Segment Open
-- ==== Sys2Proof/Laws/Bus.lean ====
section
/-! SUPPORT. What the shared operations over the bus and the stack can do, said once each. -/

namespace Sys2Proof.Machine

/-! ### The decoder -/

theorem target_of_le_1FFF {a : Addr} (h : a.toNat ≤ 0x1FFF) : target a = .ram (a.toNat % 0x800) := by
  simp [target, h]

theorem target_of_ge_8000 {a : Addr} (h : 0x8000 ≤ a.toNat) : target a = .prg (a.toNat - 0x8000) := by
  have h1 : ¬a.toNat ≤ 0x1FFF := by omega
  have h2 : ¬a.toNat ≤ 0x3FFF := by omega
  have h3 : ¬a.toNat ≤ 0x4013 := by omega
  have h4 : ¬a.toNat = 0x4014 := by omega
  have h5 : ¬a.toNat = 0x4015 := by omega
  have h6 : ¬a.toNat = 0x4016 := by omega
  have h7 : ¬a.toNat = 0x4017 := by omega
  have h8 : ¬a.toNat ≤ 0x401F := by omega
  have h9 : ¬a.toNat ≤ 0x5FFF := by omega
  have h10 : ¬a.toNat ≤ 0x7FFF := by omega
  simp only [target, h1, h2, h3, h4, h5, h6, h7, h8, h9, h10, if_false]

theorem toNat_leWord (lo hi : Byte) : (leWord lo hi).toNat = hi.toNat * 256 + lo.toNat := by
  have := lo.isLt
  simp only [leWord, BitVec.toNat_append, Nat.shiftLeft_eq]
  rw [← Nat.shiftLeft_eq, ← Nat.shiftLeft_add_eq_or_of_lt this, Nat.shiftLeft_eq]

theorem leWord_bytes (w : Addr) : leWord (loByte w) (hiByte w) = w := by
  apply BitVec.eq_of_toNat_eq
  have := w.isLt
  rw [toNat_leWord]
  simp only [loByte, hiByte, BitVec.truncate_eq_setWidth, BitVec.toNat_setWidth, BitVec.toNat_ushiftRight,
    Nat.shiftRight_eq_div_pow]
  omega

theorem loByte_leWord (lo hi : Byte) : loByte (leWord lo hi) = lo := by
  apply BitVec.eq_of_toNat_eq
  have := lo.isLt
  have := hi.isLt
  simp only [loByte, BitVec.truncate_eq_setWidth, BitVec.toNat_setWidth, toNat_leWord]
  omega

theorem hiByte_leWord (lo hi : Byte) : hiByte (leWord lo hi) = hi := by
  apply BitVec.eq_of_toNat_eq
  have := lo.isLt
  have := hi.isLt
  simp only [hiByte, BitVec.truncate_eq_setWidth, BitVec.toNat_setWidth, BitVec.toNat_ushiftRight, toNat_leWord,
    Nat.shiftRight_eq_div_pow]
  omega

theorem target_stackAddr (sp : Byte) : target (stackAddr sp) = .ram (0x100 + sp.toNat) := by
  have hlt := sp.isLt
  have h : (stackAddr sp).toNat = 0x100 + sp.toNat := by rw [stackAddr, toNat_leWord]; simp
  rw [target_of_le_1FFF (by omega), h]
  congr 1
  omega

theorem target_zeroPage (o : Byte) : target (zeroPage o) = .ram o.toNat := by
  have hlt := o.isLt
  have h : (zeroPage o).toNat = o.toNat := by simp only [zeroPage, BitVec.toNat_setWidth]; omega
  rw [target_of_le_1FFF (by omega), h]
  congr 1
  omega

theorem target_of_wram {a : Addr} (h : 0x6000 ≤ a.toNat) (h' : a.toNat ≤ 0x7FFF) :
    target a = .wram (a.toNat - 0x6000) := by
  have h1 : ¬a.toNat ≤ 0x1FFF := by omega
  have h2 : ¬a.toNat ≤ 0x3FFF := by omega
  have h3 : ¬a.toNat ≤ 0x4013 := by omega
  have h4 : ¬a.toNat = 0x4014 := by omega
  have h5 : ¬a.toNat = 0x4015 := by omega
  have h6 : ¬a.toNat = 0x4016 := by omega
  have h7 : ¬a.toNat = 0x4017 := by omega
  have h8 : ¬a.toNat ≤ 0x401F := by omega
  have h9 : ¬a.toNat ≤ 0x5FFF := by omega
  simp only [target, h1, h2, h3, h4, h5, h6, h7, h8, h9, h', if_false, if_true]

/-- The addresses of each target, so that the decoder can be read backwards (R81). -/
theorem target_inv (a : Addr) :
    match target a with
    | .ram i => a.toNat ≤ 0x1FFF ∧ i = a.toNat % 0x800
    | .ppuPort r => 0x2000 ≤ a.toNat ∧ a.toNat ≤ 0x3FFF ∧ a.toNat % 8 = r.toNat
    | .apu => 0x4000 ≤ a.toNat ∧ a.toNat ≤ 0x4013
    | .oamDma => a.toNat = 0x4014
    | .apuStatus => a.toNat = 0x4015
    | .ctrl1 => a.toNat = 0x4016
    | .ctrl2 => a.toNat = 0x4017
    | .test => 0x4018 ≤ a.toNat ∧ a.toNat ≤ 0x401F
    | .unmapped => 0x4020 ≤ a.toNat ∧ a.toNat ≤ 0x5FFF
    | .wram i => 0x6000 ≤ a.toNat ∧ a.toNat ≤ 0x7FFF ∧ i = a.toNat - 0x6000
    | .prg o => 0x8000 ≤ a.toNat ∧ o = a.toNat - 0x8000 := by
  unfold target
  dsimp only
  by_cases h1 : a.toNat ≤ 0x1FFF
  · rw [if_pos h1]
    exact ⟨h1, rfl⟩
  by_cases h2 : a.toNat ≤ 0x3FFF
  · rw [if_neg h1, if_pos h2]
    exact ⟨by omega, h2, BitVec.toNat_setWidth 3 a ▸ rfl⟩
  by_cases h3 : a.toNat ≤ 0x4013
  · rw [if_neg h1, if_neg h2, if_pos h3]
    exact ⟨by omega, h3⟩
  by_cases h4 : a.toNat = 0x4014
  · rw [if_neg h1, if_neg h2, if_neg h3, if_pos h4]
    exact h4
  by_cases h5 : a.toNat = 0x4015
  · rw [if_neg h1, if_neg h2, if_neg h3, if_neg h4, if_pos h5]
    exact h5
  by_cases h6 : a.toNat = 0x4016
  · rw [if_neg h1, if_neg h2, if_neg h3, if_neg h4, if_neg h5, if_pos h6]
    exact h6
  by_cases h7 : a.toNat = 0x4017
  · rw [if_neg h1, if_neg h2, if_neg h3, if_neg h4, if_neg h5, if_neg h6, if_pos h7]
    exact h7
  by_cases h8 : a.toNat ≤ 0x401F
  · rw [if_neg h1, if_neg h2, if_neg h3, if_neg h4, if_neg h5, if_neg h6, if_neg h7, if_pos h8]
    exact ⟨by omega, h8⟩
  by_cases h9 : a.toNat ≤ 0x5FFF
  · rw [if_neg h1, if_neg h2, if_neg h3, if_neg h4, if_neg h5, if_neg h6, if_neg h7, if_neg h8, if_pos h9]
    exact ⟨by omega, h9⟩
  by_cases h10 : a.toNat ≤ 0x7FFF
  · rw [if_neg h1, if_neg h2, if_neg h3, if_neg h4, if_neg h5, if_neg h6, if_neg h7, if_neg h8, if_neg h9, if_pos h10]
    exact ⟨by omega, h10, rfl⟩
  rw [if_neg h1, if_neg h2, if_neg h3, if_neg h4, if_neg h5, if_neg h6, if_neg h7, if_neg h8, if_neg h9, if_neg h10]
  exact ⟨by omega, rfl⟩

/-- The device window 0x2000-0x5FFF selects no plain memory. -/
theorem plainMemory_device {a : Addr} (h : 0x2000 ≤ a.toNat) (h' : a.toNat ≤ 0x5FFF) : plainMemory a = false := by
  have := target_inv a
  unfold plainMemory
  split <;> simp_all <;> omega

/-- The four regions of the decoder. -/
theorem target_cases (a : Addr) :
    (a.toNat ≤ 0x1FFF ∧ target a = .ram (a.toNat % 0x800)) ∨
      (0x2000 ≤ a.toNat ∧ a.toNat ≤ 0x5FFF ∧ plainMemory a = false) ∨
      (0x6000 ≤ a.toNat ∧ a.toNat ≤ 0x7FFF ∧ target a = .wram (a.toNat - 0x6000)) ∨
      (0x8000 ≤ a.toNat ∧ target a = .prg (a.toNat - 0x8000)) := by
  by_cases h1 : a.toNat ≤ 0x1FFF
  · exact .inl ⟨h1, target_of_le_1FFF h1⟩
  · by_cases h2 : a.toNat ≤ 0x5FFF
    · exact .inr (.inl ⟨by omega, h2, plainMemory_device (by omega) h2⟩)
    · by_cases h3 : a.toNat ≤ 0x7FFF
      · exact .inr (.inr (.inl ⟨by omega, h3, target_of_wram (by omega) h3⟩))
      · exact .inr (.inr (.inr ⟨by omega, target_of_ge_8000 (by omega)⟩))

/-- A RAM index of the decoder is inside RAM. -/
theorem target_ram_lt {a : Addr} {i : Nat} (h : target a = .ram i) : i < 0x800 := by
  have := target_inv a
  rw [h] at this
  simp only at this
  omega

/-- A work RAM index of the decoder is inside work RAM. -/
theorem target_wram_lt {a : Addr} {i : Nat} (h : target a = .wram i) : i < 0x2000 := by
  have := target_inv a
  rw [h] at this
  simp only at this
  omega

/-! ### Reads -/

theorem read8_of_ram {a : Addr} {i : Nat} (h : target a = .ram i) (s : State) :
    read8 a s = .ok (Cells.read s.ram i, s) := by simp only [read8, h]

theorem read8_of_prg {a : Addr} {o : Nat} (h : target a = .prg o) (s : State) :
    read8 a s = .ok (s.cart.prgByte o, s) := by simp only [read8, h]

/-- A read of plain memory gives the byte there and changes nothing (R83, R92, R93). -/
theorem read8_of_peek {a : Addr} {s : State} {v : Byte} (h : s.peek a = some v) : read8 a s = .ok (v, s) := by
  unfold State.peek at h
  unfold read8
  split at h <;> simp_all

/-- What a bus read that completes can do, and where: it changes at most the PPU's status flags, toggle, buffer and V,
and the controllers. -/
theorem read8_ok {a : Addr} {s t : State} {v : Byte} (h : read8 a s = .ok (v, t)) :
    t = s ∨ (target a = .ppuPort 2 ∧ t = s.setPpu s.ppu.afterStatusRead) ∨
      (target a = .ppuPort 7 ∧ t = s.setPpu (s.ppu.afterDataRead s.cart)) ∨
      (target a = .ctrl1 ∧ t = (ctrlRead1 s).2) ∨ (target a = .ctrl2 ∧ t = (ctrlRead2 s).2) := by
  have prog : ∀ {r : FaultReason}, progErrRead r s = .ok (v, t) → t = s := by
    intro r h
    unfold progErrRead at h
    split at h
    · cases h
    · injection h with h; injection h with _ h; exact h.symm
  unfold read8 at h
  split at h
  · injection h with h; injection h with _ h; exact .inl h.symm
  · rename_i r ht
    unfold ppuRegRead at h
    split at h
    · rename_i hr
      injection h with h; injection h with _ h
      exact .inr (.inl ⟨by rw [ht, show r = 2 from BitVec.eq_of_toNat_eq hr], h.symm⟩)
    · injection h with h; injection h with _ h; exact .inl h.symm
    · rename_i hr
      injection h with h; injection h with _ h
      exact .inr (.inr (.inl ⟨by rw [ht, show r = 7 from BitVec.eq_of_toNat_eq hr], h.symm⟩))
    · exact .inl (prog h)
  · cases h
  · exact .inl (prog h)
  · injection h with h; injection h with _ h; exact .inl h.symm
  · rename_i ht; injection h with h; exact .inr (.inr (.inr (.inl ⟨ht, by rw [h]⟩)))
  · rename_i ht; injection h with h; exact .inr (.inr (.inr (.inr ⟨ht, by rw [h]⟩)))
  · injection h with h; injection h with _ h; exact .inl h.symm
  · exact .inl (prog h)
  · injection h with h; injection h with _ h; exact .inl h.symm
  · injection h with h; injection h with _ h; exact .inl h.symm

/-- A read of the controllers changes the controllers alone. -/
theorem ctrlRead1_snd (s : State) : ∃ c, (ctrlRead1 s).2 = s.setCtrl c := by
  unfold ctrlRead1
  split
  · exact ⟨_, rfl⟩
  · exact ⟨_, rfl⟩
Segment Closed
__Work to complete__. Search the entries above for the string "hiByte". Copy each line in which it appears.

__Output__.
theorem leWord_bytes (w : Addr) : leWord (loByte w) (hiByte w) = w := by
  simp only [loByte, hiByte, BitVec.truncate_eq_setWidth, BitVec.toNat_setWidth, BitVec.toNat_ushiftRight,
theorem hiByte_leWord (lo hi : Byte) : hiByte (leWord lo hi) = hi := by
  simp only [hiByte, BitVec.truncate_eq_setWidth, BitVec.toNat_setWidth, BitVec.toNat_ushiftRight, toNat_leWord,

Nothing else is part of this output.